- Your objective -
Only one stretch of the data below is needed. Output the lines from the one with "let p := bounded s a x.pos pos" up to and including the one with "714, 719] ++", exactly as they stand.

Records contained in a dataset:
=== Begin Enclosure ===
-- ==== Sys2Proof/Machine/StepOps.lean ====
section
/-! DEFINITION. Stepper motion (R247 to R262): path profiles, joints, follow and target motion, stop and park. -/
namespace Sys2Proof.Machine

/-- Page of STP. -/
abbrev pgSTP : Nat := 0x04

/-- Replaces the steppers' own state. -/
def State.setSt (s : State) (x : Steppers) : State := { s with stp := x }

/-- One second is this many ticks; a tick in seconds. -/
def tickSec : Rat := 1 / 1600000

/-- Unit of positions and velocities: 24 fraction bits (R251). -/
def fracUnit : Nat := 2 ^ 24

/-- Square root of a non-negative rational, rounded down at 24 fraction bits. -/
def ratSqrt (x : Rat) : Rat := (Nat.sqrt (x * (2 ^ 48 : Nat)).floor.toNat : Rat) / (2 ^ 24 : Nat)

/-! ## Axes -/

/-- An axis. -/
def State.axis (s : State) (a : Nat) : StepAxis := s.stp.axes.getD a StepAxis.reset
/-- A group. -/
def State.grp (s : State) (g : Nat) : StepGroup := s.stp.groups.getD g ⟨[], none⟩
/-- Replaces a group. -/
def State.setGrp (s : State) (g : Nat) (x : StepGroup) : State := s.setSt { s.stp with groups := s.stp.groups.set g x }

/-- Mode, group and limits of an axis. -/
def axMode (s : State) (a : Nat) : Nat := s.fld (Reg.STP_AX_CFG a) 0 2
def axGrp (s : State) (a : Nat) : Nat := s.fld (Reg.STP_AX_CFG a) 4 1
def axMin (s : State) (a : Nat) : Int := s.sfld (Reg.STP_AX_LMIN a) 0 28
def axMax (s : State) (a : Nat) : Int := s.sfld (Reg.STP_AX_LMAX a) 0 28
def axVmax (s : State) (a : Nat) : Nat := s.fld (Reg.STP_AX_VMAX a) 0 19
def axAmax (s : State) (a : Nat) : Nat := s.fld (Reg.STP_AX_AMAX a) 0 16 * 1000

/-- Replaces an axis; its position, velocity and address registers follow (R250). -/
def State.setAxis (s : State) (a : Nat) (x : StepAxis) : State :=
  let s := s.setSt { s.stp with axes := s.stp.axes.set a x }
  let p := x.pos / (fracUnit : Int)
  let s := s.setReg (Reg.STP_AX_POS a) (Word.ofNat (bitsOf 28 p))
  let s := s.setReg (Reg.STP_AX_VEL a) (Word.ofNat (bitsOf 20 (x.vel / (fracUnit : Int))))
  s.setReg (Reg.STP_AX_ADDR a) (Word.ofNat (((p + x.phofs) % 1024).toNat))

/-- An axis in whole microsteps. -/
def axP (s : State) (a : Nat) : Int := (s.axis a).pos / (fracUnit : Int)

/-- The axis is at standstill: velocity 0, and in QUEUE its group's queue is empty and idle (R253). -/
def standstill (s : State) (a : Nat) : Bool :=
  let g := s.grp (axGrp s a)
  (s.axis a).vel == 0 && (axMode s a != 1 || (g.queue.isEmpty && g.run.isNone))

/-- The demand or the target of an axis comes to lie beyond a limit, or within again: LIMIT is set as it comes to (R252). -/
def limitIf (s : State) (a : Nat) (b : Bool) : State :=
  let x := s.axis a
  let s := if b && !x.limited then (s.raise pgSTP 2).err pgSTP 0x1003 a else s
  s.setAxis a { x with limited := b }

/-- The axis is in QUEUE and belongs to the group (R252). -/
def inGroup (s : State) (g a : Nat) : Bool := axMode s a == 1 && axGrp s a == g

/-- A number of microsteps in 24 fraction bits. -/
def toUnits (n : Int) : Int := n * (fracUnit : Int)

/-- A position that does not leave the limits: an axis outside them never goes further out (R251). -/
def bounded (s : State) (a : Nat) (now next : Int) : Int :=
  max (min (toUnits (axMin s a)) now) (min (max (toUnits (axMax s a)) now) next)

/-- Moves an axis in a tick to a position, with a velocity; one held back at a limit stands (R251). -/
def moveAxis (s : State) (a : Nat) (v : Int) (pos : Int) : State :=
  let x := s.axis a
  let p := bounded s a x.pos pos
  let v := if p = pos then v else 0
  s.setAxis a { x with pos := p, vel := v, rest := if x.vel = 0 ∧ v = 0 ∧ p = x.pos then x.rest else s.ticks }

/-- The current an axis carries from now on. -/
def setSel (s : State) (a : Nat) (c : CoilSel) : State :=
  let x := s.axis a
  if x.sel = c then s else s.setAxis a { x with sel := c }

/-- Current while an axis moves: IRUN (R262). -/
def runCurrent (s : State) (a : Nat) : State := if (s.axis a).vel = 0 then s else setSel s a .run

/-! ## Coil currents -/

/-- Table 0: 1,023 times the sine of k / 256 of a quarter turn, rounded (R248). -/
def quarterTable : List Nat :=
  [0, 6, 13, 19, 25, 31, 38, 44, 50, 56, 63, 69, 75, 82, 88, 94, 100, 107, 113, 119, 125, 131, 138, 144, 150, 156, 163, 169, 175, 181, 187, 193] ++
  [200, 206, 212, 218, 224, 230, 236, 242, 249, 255, 261, 267, 273, 279, 285, 291, 297, 303, 309, 315, 321, 327, 333, 339, 345, 351, 356, 362, 368, 374, 380, 386] ++
  [391, 397, 403, 409, 415, 420, 426, 432, 437, 443, 449, 454, 460, 466, 471, 477, 482, 488, 493, 499, 504, 510, 515, 521, 526, 531, 537, 542, 547, 553, 558, 563] ++
  [568, 574, 579, 584, 589, 594, 599, 604, 609, 614, 619, 624, 629, 634, 639, 644, 649, 654, 659, 663, 668, 673, 678, 682, 687, 692, 696, 701, 705, 710, 714, 719] ++
  [723, 728, 732, 737, 741, 745, 750, 754, 758, 762, 766, 771, 775, 779, 783, 787, 791, 795, 799, 803, 806, 810, 814, 818, 822, 825, 829, 833, 836, 840, 844, 847] ++
  [851, 854, 858, 861, 864, 868, 871, 874, 877, 881, 884, 887, 890, 893, 896, 899, 902, 905, 908, 911, 914, 917, 919, 922, 925, 927, 930, 933, 935, 938, 940, 943] ++
  [945, 948, 950, 952, 954, 957, 959, 961, 963, 965, 967, 969, 971, 973, 975, 977, 979, 981, 983, 984, 986, 988, 989, 991, 992, 994, 995, 997, 998, 999, 1001, 1002] ++
  [1003, 1005, 1006, 1007, 1008, 1009, 1010, 1011, 1012, 1013, 1014, 1015, 1015, 1016, 1017, 1017, 1018, 1019, 1019, 1020, 1020, 1021, 1021, 1021, 1022, 1022, 1022, 1023, 1023, 1023, 1023, 1023] ++
  [1023]

/-- S(a) of a table (R248). -/
def sineAt (q : List Nat) (a : Nat) : Int :=
  let m := a / 256 % 4
  let k := a % 256
  let v : Int := q.getD (if m % 2 = 0 then k else 256 - k) 0
  if m < 2 then v else -v

/-- The table an axis uses. -/
def axTable (s : State) (a : Nat) : List Nat := if s.bit (Reg.STP_AX_CFG a) 6 then s.stp.table1 else quarterTable

/-- The current of an axis in mA (R262): a bridge that a fault switched off carries none until firmware clears it (R261). -/
def axCurrent (s : State) (a : Nat) : Nat :=
  if s.reg (Reg.STP_AX_FLT a) ≠ 0#32 then 0
  else match (s.axis a).sel with
    | .off => 0
    | .run => s.fld (Reg.STP_AX_CUR a) 0 11
    | .home => s.fld (Reg.STP_AX_HOLD a) 0 11
    | .hold => s.fld (Reg.STP_AX_CUR a) 16 11

/-- Coil currents of an axis in 1/1,023 mA: bridge A and bridge B (R248). -/
def coilCurrents (s : State) (a : Nat) : Int × Int :=
  let q := axTable s a
  let i : Int := axCurrent s a
  let ad := s.fld (Reg.STP_AX_ADDR a) 0 10
  let ib := i * sineAt q (ad + 256)
  (i * sineAt q ad, if s.bit (Reg.STP_AX_CFG a) 5 then -ib else ib)

/-! ## Profiles -/

/-- Length of a move: its longest axis (R255). -/
def moveLen (m : StepMove) : Nat := m.d.foldl (fun n d => max n d.natAbs) 0

/-- u of an axis in a move. -/
def moveU (m : StepMove) (a : Nat) : Rat := (m.d.getD a 0 : Rat) / (moveLen m : Rat)

/-- Path speed, acceleration and jerk after lowering (R255); J is lowered by A's factor. -/
def pathLimits (s : State) (m : StepMove) : Rat × Rat × Rat :=
  let us := (List.range 3).filter (fun a => m.d.getD a 0 != 0)
  let v := us.foldl (fun x a => min x ((axVmax s a : Rat) / |moveU m a|)) (m.v : Rat)
  let a0 : Rat := (m.a * 1000 : Nat)
  let acc := us.foldl (fun x a => min x ((axAmax s a : Rat) / |moveU m a|)) a0
  (v, acc, (m.j * 1000000 : Nat) * acc / a0)

/-- A change of speed at acceleration `acc`, with jerk `j` where the profile is an S-curve (R256). -/
def rampSegs (scurve : Bool) (va vb acc j : Rat) : List Segment :=
  let dv := |vb - va|
  let sg : Rat := if va ≤ vb then 1 else -1
  if dv = 0 then []
  else if !scurve then [⟨dv / acc, 0, sg * acc⟩]
  else
    let a := if acc * acc ≤ dv * j then acc else ratSqrt (dv * j)
    if a = 0 then [⟨0, 0, 0⟩]
    else
      let tj := a / j
      let tc := dv / a - tj
      [⟨tj, sg * j, 0⟩, ⟨tc, 0, sg * a⟩, ⟨tj, -(sg * j), sg * a⟩]

/-- Time and distance of a change of speed. -/
def segsTime (l : List Segment) : Rat := l.foldl (fun t g => t + g.t) 0
def rampDist (scurve : Bool) (va vb acc j : Rat) : Rat := (va + vb) / 2 * segsTime (rampSegs scurve va vb acc j)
=== End Enclosure ===
- Output of the exercise -
  let p := bounded s a x.pos pos
  let v := if p = pos then v else 0
  s.setAxis a { x with pos := p, vel := v, rest := if x.vel = 0 ∧ v = 0 ∧ p = x.pos then x.rest else s.ticks }

/-- The current an axis carries from now on. -/
def setSel (s : State) (a : Nat) (c : CoilSel) : State :=
  let x := s.axis a
  if x.sel = c then s else s.setAxis a { x with sel := c }

/-- Current while an axis moves: IRUN (R262). -/
def runCurrent (s : State) (a : Nat) : State := if (s.axis a).vel = 0 then s else setSel s a .run

/-! ## Coil currents -/

/-- Table 0: 1,023 times the sine of k / 256 of a quarter turn, rounded (R248). -/
def quarterTable : List Nat :=
  [0, 6, 13, 19, 25, 31, 38, 44, 50, 56, 63, 69, 75, 82, 88, 94, 100, 107, 113, 119, 125, 131, 138, 144, 150, 156, 163, 169, 175, 181, 187, 193] ++
  [200, 206, 212, 218, 224, 230, 236, 242, 249, 255, 261, 267, 273, 279, 285, 291, 297, 303, 309, 315, 321, 327, 333, 339, 345, 351, 356, 362, 368, 374, 380, 386] ++
  [391, 397, 403, 409, 415, 420, 426, 432, 437, 443, 449, 454, 460, 466, 471, 477, 482, 488, 493, 499, 504, 510, 515, 521, 526, 531, 537, 542, 547, 553, 558, 563] ++
  [568, 574, 579, 584, 589, 594, 599, 604, 609, 614, 619, 624, 629, 634, 639, 644, 649, 654, 659, 663, 668, 673, 678, 682, 687, 692, 696, 701, 705, 710, 714, 719] ++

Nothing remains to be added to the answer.